/-- A CARRY_ON motion under re-issue: it still waits, its members have the points they had, and those at the points dealt with have failed. -/
structure GroupMotion.CarriesOn (h : GroupMotion) (points done : List Nat) : Prop where
  state  : h.state = .waitingFlow
  policy : h.policy = .carryOn
  points : h.members.map (fun x => x.point) = points
  failed : ∀ x ∈ h.members, x.point ∈ done → x.state = .failed

theorem GroupMotion.CarriesOn.memberFailed {points done : List Nat} (k : h.CarriesOn points done) (p : Nat) (code : FaultCode) :
    (h.memberFailed p code).CarriesOn points (p :: done) := by
  refine ⟨k.state, k.policy, (modMember_points p Member.failed (fun _ => rfl) h).trans k.points, fun x hx hd => ?_⟩
  obtain ⟨y, hy, rfl⟩ := List.mem_map.1 hx
  split
  · rfl
  · rename_i hyp
    rw [if_neg hyp] at hd
    exact k.failed y hy ((List.mem_cons.1 hd).resolve_left hyp)

theorem GroupMotion.CarriesOn.already {points done : List Nat} (k : h.CarriesOn points done) (hn : points.Nodup) {p : Nat} {x : Member} (hx : h.member? p = some x)
    (hs : x.state = .failed) : h.CarriesOn points (p :: done) := by
  refine ⟨k.state, k.policy, k.points, fun y hy hd => ?_⟩
  rcases List.mem_cons.1 hd with hp | hd
  · have hfound := member?_of_mem (g := h) (by rw [k.points]; exact hn) hy
    rw [hp, hx] at hfound
    cases hfound
    exact hs
  · exact k.failed y hy hd

/-- Under CARRY_ON every bad member fails and the motion goes on waiting. -/
theorem foldl_failBad_carries {points : List Nat} (hn : points.Nodup) (l : List Nat) (hl : ∀ p ∈ l, p ∈ points) (done : List Nat) (e : State) (h : GroupMotion)
    (hr : e.ldu? m = some h) (k : h.CarriesOn points done) :
    ∃ h', (l.foldl (s.failBad m) e).ldu? m = some h' ∧ h'.CarriesOn points (l.reverse ++ done) := by
  induction l generalizing done e h with
  | nil => exact ⟨h, hr, k⟩
  | cons p l ih =>
    have hp : p ∈ h.members.map (fun x => x.point) := by rw [k.points]; exact hl p (List.mem_cons_self ..)
    obtain ⟨x, hx, rfl⟩ := List.mem_map.1 hp
    have hfound : h.member? x.point = some x := member?_of_mem (by rw [k.points]; exact hn) hx
    have hstep : ∃ h', (s.failBad m e x.point).ldu? m = some h' ∧ h'.CarriesOn points (x.point :: done) := by
      by_cases hs : x.state = .failed
      · exact ⟨h, by rw [State.failBad, lduFail_failed hr hfound hs]; exact hr, k.already hn hfound hs⟩
      · refine ⟨h.memberFailed x.point ((s.faultOf x.point).getD .sensorConflict), ?_, k.memberFailed _ _⟩
        rw [State.failBad, lduFail_down hr hfound hs (by rw [k.state]; rfl), if_neg (by rw [k.policy]; decide)]
        exact (memberDown_runs hr _ _ _).record
    obtain ⟨h', hr', k'⟩ := hstep
    obtain ⟨h'', hr'', k''⟩ := ih (fun q hq => hl q (List.mem_cons_of_mem _ hq)) _ _ _ hr' k'
    exact ⟨h'', hr'', by rw [List.reverse_cons, List.append_assoc]; exact k''⟩

/-- An end keeps what members have failed. -/
theorem lduCheck_keepsFailed {done : List Nat} (hr : e.ldu? m = some h) (hf : ∀ x ∈ h.members, x.point ∈ done → x.state = .failed) {h' : GroupMotion}
    (hr' : (e.lduCheck m).ldu? m = some h') : ∀ x ∈ h'.members, x.point ∈ done → x.state = .failed := by
  rcases lduCheck_cases m e with he | ⟨st, cause, failed, he⟩
  · rw [he, hr] at hr'
    cases hr'
    exact hf
  · rw [he, ldu?_lduEnd hr, if_pos rfl] at hr'
    cases hr'
    intro x hx hd
    obtain ⟨y, hy, rfl⟩ := List.mem_map.1 hx
    exact hf y hy hd

theorem lduReissue_carried (hr : s.ldu? m = some g) (hg : g.state = .halted) (hh : g.halt = some .hold) (hn : (g.members.map (fun x => x.point)).Nodup)
    (hp : g.policy = .carryOn) {h : GroupMotion} (hrec : (s.lduReissue m).ldu? m = some h) : ∀ x ∈ h.members, x.point ∈ s.badMembers g → x.state = .failed := by
  have hsub : ∀ p ∈ s.badMembers g, p ∈ g.members.map (fun x => x.point) := fun p hp => by
    obtain ⟨x, hx, hxp, -⟩ := mem_badMembers hp
    exact List.mem_map.2 ⟨x, hx, hxp⟩
  obtain ⟨k, hk, hcarry⟩ := foldl_failBad_carries (s := s) hn (s.badMembers g) hsub [] _ _ (groupAgain_runs hr).record
    ⟨rfl, hp, groupAgain_points s g, fun _ _ h => nomatch h⟩
  rw [lduReissue_eq hr hg hh, State.ldu?, askAgain_ldu] at hrec
  intro x hx hb
  exact lduCheck_keepsFailed hk hcarry.failed hrec x hx (List.mem_append_left _ (List.mem_reverse.2 hb))

end

end Sys2Proof.Machine
end

section
namespace Sys2Proof.Machine

/-! ### An axis move that gets its grant (R67, R92, R101) -/

/-- A move waits for flow (R101). -/
@[reducible] def AxisMotion.waits (a : AxisMotion) : Prop := a.state = .waitingFlow ∨ (a.state = .halted ∧ a.halt = some .noFlow)

/-- A move goes on, waiting or driven. -/
def AxisMotion.moves (a : AxisMotion) : Prop := a.waits ∨ a.state = .driving ∨ a.state = .settling

theorem AxisMotion.moves_iff (a : AxisMotion) : a.moves ↔ a.state.live = true ∨ (a.state = .halted ∧ a.halt = some .noFlow) := by
  rw [live_iff]
  unfold AxisMotion.moves
  tauto

/-- A move's record once it drives. -/
def AxisMotion.driven (d : AxisDef) (flow p : Nat) (a : AxisMotion) : AxisMotion :=
  { a with
    state := .driving, halt := none, granted := some flow, travel := some (d.limit a.dir), settle := none
    stall := some { left := d.stallWindow, start := p } }

section
variable {s : State} {m flow p : Nat} {a : AxisMotion} {d : AxisDef} {y : AxisDyn} {q : Grant}

theorem aduGrant_starts (h : s.adu? m = some a) (hq : s.hpa.grantOf m = some q) (hw : a.waits) (hb : ∀ c, ¬ brokenWatch s a.state a.watched c) :
    s.aduGrant m = s.aduStart m q.flow := by
  simp only [State.aduGrant, h, hq]
  rcases hw with hg | ⟨hg, hh⟩
  · simp [hg]
  · have hnone : s.watchBroken a.watched = none := Option.eq_none_iff_forall_ne_some.2 fun c hc => hb c ⟨hg, hc⟩
    simp [hg, hh, hnone, MotionState.live]

theorem aduGrant_broken (h : s.adu? m = some a) (hq : s.hpa.grantOf m = some q) (hw : a.waits) {c : Nat} (hb : brokenWatch s a.state a.watched c) :
    s.aduGrant m = emit (.cause (permissiveCause c)) s := by
  obtain ⟨hg, hc⟩ := hb
  have hh : a.halt = some .noFlow := by
    rcases hw with hw | ⟨-, hh⟩
    · rw [hg] at hw; cases hw
    · exact hh
  have hsome : s.watchBroken a.watched = some c := hc
  simp [State.aduGrant, h, hq, hg, hh, hsome, MotionState.live]

theorem aduGrant_stands (h : s.adu? m = some a) (hq : s.hpa.grantOf m = some q) (hg : a.state = .driving ∨ a.state = .settling) : s.aduGrant m = s := by
  simp only [State.aduGrant, h, hq]
  rcases hg with hg | hg <;> rw [hg] <;> rfl

theorem aduGrant_released (h : s.adu? m = some a) (hq : s.hpa.grantOf m = some q) (hw : ¬ a.waits) (hd : a.state ≠ .driving) (hs : a.state ≠ .settling) :
    s.aduGrant m = s.giveUpFlow m := by
  simp only [AxisMotion.waits, not_or, not_and] at hw
  obtain ⟨hw1, hw2⟩ := hw
  have hlive : ¬ a.state.live = true := fun hl => ((live_iff _).1 hl).elim hw1 fun hl => hl.elim hd hs
  simp only [State.aduGrant, h, hq]
  rw [if_neg (by simpa using hw1), if_neg hlive, if_neg (by simpa using hw2)]

/-- A move that drives, its float ended, before its first control interval (R92). -/
def State.moveDriven (s : State) (m flow p : Nat) (a : AxisMotion) (d : AxisDef) : State :=
  ((s.floatEnd a.axis).modAdu m (AxisMotion.driven d flow p)).setDrive a.axis .driving

theorem floatEnd_axis? (i q : Nat) (s : State) : (s.floatEnd i).axis? q = s.axis? q := by
  obtain ⟨hpmn, -⟩ := (floatEnd_ended i s).kept
  rw [State.axis?, hpmn]
  rfl

theorem floatEnd_adu? (i n : Nat) (s : State) : (s.floatEnd i).adu? n = s.adu? n := by
  obtain ⟨-, -, -, hadu, -⟩ := (floatEnd_ended i s).kept
  rw [State.adu?, hadu]
  rfl

theorem aduStart_eq (h : s.adu? m = some a) (hd : s.layout.axis? a.axis = some d) (hy : s.axis? a.axis = some y) (hp : y.p = some p) :
    s.aduStart m flow = if s.runAsserted = true then (s.moveDriven m flow p a d).aduInterval m
      else emit (.cause { kind := .runReleased, subject := .holder s.amu.holder }) (s.moveDriven m flow p a d) := by
  have hfix := (floatEnd_ended a.axis s).fixed
  have hrec : ((s.floatEnd a.axis).modAdu m (fun x => { x with granted := some flow, travel := some (d.limit a.dir) })).adu? m =
      some { a with granted := some flow, travel := some (d.limit a.dir) } := by
    rw [adu?_modAdu, if_pos rfl, floatEnd_adu?, h]
    rfl
  have hlay : ((s.floatEnd a.axis).modAdu m (fun x => { x with granted := some flow, travel := some (d.limit a.dir) })).layout.axis? a.axis = some d := by
    show (s.floatEnd a.axis).layout.axis? a.axis = some d
    rw [layout_of_fixed hfix]
    exact hd
  have hpos : ((s.floatEnd a.axis).modAdu m (fun x => { x with granted := some flow, travel := some (d.limit a.dir) })).position a.axis = some p := by
    show (s.floatEnd a.axis).position a.axis = some p
    rw [State.position, floatEnd_axis?, hy]
    exact hp
  have hamu : (s.floatEnd a.axis).amu = s.amu := amu_of_fixed hfix
  have hrun : ((s.floatEnd a.axis).modAdu m (fun x => { x with granted := some flow, travel := some (d.limit a.dir) })).runAsserted = s.runAsserted := by
    show (s.floatEnd a.axis).runAsserted = _
    rw [State.runAsserted, hamu]
    rfl
  have hcause : ((s.floatEnd a.axis).modAdu m (fun x => { x with granted := some flow, travel := some (d.limit a.dir) })).runReleasedCause =
      { kind := .runReleased, subject := .holder s.amu.holder } := by
    show (s.floatEnd a.axis).runReleasedCause = _
    rw [State.runReleasedCause, hamu]
  have hdriven : (s.floatEnd a.axis).modAdu m (fun x => { x with
      granted := some flow, travel := some (d.limit a.dir), state := .driving, halt := none, settle := none
      stall := some { left := d.stallWindow, start := p } }) = (s.floatEnd a.axis).modAdu m (AxisMotion.driven d flow p) :=
    modAdu_congr ((floatEnd_adu? a.axis m s).trans h) rfl
  simp only [State.aduStart, h, hd, Option.map_some, Option.getD_some]
  simp only [State.aduGo, hrec, hlay, hpos, hrun, hcause, modAdu_modAdu, Option.map_some, Option.getD_some, State.moveDriven]
  rw [hdriven]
•••
**TRY IT:** Of all the entries above, retype exactly the lines from the line with "show (s.floatEnd a.axis).layout.axis?" to the line with "show (s.floatEnd a.axis).runReleasedCause", both included, and no others.

**REPLY TO THE EXERCISE:**
    show (s.floatEnd a.axis).layout.axis? a.axis = some d
    rw [layout_of_fixed hfix]
    exact hd
  have hpos : ((s.floatEnd a.axis).modAdu m (fun x => { x with granted := some flow, travel := some (d.limit a.dir) })).position a.axis = some p := by
    show (s.floatEnd a.axis).position a.axis = some p
    rw [State.position, floatEnd_axis?, hy]
    exact hp
  have hamu : (s.floatEnd a.axis).amu = s.amu := amu_of_fixed hfix
  have hrun : ((s.floatEnd a.axis).modAdu m (fun x => { x with granted := some flow, travel := some (d.limit a.dir) })).runAsserted = s.runAsserted := by
    show (s.floatEnd a.axis).runAsserted = _
    rw [State.runAsserted, hamu]
    rfl
  have hcause : ((s.floatEnd a.axis).modAdu m (fun x => { x with granted := some flow, travel := some (d.limit a.dir) })).runReleasedCause =
      { kind := .runReleased, subject := .holder s.amu.holder } := by
    show (s.floatEnd a.axis).runReleasedCause = _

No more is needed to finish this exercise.